**Exercise:** Every line of the records below from the line with "s).admitted = [])) ∧" up to and including the line with "targetFailure dest s q = some .blocked" must be reproduced exactly, and no line outside that range.

**Supplied data:**
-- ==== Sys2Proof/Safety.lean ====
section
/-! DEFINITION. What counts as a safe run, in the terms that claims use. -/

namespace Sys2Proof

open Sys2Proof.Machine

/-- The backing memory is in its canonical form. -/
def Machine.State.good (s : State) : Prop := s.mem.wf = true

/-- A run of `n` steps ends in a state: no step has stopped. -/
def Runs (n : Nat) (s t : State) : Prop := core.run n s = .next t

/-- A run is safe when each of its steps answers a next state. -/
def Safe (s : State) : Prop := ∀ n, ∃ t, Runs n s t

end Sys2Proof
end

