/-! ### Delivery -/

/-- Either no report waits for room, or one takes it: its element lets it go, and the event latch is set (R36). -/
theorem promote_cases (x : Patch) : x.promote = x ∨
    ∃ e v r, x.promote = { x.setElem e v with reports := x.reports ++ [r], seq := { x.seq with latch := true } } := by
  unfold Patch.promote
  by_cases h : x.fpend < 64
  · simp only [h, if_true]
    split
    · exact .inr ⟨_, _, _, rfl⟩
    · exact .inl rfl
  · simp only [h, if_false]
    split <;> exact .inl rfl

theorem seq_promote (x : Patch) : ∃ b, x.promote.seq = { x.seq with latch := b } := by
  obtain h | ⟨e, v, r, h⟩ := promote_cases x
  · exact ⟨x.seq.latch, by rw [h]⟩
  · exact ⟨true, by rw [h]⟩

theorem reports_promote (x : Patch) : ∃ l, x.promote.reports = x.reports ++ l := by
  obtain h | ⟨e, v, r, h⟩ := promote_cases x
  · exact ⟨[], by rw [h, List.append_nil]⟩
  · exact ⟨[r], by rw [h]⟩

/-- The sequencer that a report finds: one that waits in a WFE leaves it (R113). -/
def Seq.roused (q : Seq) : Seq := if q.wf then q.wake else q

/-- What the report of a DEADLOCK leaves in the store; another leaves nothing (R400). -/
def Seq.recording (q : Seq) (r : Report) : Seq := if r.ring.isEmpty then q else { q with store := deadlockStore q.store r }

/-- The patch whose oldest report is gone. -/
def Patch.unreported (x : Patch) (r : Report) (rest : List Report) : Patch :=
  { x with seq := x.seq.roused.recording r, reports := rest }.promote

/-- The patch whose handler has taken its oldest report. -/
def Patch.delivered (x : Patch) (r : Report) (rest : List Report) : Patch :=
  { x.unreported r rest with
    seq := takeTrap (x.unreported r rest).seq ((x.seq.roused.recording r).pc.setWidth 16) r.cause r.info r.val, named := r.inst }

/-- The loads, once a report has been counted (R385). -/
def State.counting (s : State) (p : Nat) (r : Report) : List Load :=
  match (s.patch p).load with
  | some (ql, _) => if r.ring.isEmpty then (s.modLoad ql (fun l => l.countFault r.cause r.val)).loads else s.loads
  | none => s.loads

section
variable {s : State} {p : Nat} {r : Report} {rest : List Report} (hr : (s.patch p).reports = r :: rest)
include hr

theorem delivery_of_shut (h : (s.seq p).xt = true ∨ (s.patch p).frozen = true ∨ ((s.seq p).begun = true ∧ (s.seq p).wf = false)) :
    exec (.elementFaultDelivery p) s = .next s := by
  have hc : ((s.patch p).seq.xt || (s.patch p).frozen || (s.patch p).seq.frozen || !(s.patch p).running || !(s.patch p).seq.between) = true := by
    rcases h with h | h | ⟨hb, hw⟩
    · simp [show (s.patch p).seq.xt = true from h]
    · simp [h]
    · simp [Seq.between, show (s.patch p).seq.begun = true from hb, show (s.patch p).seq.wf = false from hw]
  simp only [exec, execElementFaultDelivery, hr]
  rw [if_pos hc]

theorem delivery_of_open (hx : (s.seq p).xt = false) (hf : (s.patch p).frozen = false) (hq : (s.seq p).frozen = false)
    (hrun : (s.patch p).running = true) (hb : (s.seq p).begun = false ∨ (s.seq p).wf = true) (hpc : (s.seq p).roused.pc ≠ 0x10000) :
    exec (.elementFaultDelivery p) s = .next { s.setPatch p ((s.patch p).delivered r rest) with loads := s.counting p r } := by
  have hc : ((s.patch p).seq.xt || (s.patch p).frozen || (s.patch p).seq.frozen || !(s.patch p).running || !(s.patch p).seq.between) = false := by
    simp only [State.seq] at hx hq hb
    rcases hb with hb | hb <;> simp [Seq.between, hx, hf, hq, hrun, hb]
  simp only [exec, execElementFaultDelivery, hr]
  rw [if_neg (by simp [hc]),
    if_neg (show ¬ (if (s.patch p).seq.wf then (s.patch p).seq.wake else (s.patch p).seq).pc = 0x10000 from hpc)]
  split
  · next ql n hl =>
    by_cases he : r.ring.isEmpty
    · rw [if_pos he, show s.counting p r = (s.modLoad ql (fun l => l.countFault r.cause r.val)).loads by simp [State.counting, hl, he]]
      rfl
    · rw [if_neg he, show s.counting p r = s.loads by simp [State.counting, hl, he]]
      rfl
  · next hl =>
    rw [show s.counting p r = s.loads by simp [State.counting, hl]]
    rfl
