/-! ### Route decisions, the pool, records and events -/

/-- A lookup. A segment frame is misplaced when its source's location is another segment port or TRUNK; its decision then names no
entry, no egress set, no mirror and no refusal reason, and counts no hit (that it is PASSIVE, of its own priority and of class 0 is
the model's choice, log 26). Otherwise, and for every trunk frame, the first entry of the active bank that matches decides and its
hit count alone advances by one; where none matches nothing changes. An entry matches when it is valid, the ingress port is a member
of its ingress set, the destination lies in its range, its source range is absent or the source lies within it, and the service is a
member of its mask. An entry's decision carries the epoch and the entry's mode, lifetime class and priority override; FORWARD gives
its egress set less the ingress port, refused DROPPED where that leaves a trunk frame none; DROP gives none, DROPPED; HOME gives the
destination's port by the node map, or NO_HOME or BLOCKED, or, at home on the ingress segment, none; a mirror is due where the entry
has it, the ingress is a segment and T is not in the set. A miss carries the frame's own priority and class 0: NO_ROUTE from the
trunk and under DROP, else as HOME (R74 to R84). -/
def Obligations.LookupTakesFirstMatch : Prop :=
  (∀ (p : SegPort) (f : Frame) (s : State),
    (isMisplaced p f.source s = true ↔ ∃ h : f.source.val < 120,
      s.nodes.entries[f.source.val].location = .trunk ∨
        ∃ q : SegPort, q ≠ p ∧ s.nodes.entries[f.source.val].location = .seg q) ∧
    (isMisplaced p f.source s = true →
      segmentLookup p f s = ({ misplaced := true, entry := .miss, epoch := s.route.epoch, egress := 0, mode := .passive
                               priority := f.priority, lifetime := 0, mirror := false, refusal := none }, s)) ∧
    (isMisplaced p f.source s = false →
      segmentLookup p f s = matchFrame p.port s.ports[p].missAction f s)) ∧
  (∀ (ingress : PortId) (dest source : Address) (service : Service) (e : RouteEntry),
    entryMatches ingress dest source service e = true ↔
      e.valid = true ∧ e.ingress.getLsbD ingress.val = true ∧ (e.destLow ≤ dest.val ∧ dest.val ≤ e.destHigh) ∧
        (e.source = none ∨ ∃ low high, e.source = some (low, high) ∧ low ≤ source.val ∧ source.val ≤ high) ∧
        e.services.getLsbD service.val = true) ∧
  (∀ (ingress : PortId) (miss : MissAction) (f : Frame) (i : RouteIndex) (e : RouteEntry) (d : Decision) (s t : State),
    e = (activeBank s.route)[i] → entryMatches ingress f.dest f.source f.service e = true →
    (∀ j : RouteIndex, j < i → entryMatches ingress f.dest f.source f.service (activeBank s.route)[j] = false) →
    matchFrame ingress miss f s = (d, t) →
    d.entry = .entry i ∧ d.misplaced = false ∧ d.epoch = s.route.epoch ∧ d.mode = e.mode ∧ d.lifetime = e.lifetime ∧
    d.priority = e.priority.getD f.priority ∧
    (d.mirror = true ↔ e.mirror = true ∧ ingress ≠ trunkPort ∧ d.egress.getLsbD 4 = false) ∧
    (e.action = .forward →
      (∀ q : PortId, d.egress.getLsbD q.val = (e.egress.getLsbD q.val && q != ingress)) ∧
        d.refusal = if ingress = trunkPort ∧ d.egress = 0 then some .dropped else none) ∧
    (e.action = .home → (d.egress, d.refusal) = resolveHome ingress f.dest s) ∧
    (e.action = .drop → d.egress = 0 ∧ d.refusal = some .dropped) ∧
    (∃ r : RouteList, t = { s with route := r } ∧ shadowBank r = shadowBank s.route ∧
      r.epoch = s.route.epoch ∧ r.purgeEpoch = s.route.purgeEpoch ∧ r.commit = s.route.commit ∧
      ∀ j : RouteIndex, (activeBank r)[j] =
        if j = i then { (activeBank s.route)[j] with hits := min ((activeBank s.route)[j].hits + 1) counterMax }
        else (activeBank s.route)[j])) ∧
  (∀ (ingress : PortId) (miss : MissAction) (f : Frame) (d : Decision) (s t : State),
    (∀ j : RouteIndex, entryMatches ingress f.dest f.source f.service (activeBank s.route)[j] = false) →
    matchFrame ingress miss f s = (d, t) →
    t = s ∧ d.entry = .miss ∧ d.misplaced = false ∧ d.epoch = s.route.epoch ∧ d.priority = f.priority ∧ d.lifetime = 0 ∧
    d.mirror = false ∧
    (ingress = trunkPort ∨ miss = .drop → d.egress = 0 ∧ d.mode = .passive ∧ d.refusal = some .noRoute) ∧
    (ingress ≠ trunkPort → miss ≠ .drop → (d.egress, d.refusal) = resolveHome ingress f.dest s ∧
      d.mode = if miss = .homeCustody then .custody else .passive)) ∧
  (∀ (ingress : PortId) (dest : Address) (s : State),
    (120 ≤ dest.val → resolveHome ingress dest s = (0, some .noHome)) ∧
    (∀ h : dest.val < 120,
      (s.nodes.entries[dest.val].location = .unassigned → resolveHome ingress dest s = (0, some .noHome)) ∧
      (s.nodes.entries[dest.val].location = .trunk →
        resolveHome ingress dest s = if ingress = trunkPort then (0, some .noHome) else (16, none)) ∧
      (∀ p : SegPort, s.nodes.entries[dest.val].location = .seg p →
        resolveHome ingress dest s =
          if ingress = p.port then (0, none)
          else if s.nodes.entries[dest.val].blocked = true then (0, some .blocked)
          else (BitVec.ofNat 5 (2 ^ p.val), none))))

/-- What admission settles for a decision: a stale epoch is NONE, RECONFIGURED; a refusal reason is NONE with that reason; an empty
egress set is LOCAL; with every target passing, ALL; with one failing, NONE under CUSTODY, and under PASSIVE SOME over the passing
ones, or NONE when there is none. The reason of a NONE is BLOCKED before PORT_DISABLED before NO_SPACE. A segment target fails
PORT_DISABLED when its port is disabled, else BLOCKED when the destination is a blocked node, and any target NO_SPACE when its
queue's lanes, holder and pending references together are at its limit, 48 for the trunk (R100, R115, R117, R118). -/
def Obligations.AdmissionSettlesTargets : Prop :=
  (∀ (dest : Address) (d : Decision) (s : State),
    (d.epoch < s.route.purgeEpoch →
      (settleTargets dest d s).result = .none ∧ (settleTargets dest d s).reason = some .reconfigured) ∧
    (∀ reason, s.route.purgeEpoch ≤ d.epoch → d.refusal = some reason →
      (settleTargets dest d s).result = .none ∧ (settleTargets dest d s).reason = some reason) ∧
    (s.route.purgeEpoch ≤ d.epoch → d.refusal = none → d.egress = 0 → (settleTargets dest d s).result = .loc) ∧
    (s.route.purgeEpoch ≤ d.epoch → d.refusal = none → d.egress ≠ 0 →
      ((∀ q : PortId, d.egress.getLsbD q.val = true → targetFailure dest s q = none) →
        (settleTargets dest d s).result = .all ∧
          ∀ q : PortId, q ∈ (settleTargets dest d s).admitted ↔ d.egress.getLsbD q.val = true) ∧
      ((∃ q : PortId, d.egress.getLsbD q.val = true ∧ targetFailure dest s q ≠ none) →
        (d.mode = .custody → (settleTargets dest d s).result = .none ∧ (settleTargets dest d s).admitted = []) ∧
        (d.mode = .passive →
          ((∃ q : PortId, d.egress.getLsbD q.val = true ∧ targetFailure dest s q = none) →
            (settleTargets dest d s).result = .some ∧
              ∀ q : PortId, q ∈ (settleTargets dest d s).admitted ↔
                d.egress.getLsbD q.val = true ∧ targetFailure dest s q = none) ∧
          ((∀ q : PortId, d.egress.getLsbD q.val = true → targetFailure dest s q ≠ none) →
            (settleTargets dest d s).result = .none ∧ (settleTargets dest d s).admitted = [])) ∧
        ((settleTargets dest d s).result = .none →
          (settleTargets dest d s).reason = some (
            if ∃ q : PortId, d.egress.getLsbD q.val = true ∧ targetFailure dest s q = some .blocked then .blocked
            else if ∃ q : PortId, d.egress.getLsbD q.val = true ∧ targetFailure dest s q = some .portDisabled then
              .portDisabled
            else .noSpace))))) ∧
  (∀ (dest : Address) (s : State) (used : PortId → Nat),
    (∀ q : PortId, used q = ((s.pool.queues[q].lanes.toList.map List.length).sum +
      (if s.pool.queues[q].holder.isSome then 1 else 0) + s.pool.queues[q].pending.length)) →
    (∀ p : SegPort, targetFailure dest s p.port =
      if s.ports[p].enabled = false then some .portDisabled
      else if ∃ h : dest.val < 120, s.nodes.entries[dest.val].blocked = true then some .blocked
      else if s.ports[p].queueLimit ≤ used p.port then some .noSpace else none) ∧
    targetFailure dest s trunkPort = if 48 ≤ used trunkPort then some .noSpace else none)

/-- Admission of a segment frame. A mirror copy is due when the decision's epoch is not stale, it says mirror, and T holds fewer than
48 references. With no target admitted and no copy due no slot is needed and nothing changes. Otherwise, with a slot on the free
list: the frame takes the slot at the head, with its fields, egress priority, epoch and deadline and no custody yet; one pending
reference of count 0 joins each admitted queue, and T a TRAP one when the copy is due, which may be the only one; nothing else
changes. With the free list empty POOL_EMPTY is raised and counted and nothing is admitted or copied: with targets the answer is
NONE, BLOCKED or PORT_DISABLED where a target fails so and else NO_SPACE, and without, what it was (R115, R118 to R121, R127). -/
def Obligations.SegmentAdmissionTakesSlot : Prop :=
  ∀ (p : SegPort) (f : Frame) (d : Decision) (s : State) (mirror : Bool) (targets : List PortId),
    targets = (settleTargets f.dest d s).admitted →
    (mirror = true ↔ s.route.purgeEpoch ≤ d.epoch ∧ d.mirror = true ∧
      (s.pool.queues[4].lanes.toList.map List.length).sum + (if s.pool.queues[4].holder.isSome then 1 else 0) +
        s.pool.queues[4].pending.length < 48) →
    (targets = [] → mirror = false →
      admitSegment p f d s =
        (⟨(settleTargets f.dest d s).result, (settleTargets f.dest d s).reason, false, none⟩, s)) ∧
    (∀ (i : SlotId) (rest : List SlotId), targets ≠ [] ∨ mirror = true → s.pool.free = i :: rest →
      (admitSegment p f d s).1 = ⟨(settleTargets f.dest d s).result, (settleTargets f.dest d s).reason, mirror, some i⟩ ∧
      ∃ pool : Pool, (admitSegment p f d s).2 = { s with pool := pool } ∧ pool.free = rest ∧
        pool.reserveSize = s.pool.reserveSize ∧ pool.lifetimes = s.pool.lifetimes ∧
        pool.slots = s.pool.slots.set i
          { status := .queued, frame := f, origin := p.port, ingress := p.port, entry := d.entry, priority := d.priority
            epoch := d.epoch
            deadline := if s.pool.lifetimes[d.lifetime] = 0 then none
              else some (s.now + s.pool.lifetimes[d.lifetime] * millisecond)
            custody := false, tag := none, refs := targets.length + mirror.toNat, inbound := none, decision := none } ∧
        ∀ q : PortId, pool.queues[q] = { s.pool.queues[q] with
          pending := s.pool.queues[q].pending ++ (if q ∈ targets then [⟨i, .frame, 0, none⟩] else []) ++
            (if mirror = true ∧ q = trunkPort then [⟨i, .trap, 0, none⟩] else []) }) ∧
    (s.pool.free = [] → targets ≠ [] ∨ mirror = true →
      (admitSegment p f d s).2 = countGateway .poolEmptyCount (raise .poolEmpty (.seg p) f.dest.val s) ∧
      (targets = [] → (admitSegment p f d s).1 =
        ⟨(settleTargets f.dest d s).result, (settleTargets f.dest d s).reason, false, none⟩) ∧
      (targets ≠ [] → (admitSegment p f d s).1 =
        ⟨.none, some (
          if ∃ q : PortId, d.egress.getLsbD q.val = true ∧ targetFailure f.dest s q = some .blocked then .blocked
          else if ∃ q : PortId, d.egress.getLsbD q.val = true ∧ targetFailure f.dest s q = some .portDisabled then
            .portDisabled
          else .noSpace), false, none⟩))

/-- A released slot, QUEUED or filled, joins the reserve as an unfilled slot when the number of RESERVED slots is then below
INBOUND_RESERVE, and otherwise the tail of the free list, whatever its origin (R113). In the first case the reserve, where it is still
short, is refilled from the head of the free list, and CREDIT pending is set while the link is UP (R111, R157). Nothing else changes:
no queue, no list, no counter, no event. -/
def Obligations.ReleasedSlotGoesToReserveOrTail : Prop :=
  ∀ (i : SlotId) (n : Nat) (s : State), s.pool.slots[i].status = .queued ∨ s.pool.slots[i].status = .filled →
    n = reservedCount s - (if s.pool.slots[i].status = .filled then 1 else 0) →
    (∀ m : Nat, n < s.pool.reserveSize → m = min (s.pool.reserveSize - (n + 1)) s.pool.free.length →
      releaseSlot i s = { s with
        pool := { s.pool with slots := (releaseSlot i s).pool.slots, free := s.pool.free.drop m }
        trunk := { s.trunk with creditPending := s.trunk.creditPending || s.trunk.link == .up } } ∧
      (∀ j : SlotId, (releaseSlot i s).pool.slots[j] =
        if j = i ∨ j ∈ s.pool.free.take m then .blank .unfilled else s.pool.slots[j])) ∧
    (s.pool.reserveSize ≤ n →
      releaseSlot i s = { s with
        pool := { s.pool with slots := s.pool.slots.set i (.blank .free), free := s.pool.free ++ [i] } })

**Result of this exercise:**
            (settleTargets dest d s).result = .none ∧ (settleTargets dest d s).admitted = [])) ∧
        ((settleTargets dest d s).result = .none →
          (settleTargets dest d s).reason = some (
            if ∃ q : PortId, d.egress.getLsbD q.val = true ∧ targetFailure dest s q = some .blocked then .blocked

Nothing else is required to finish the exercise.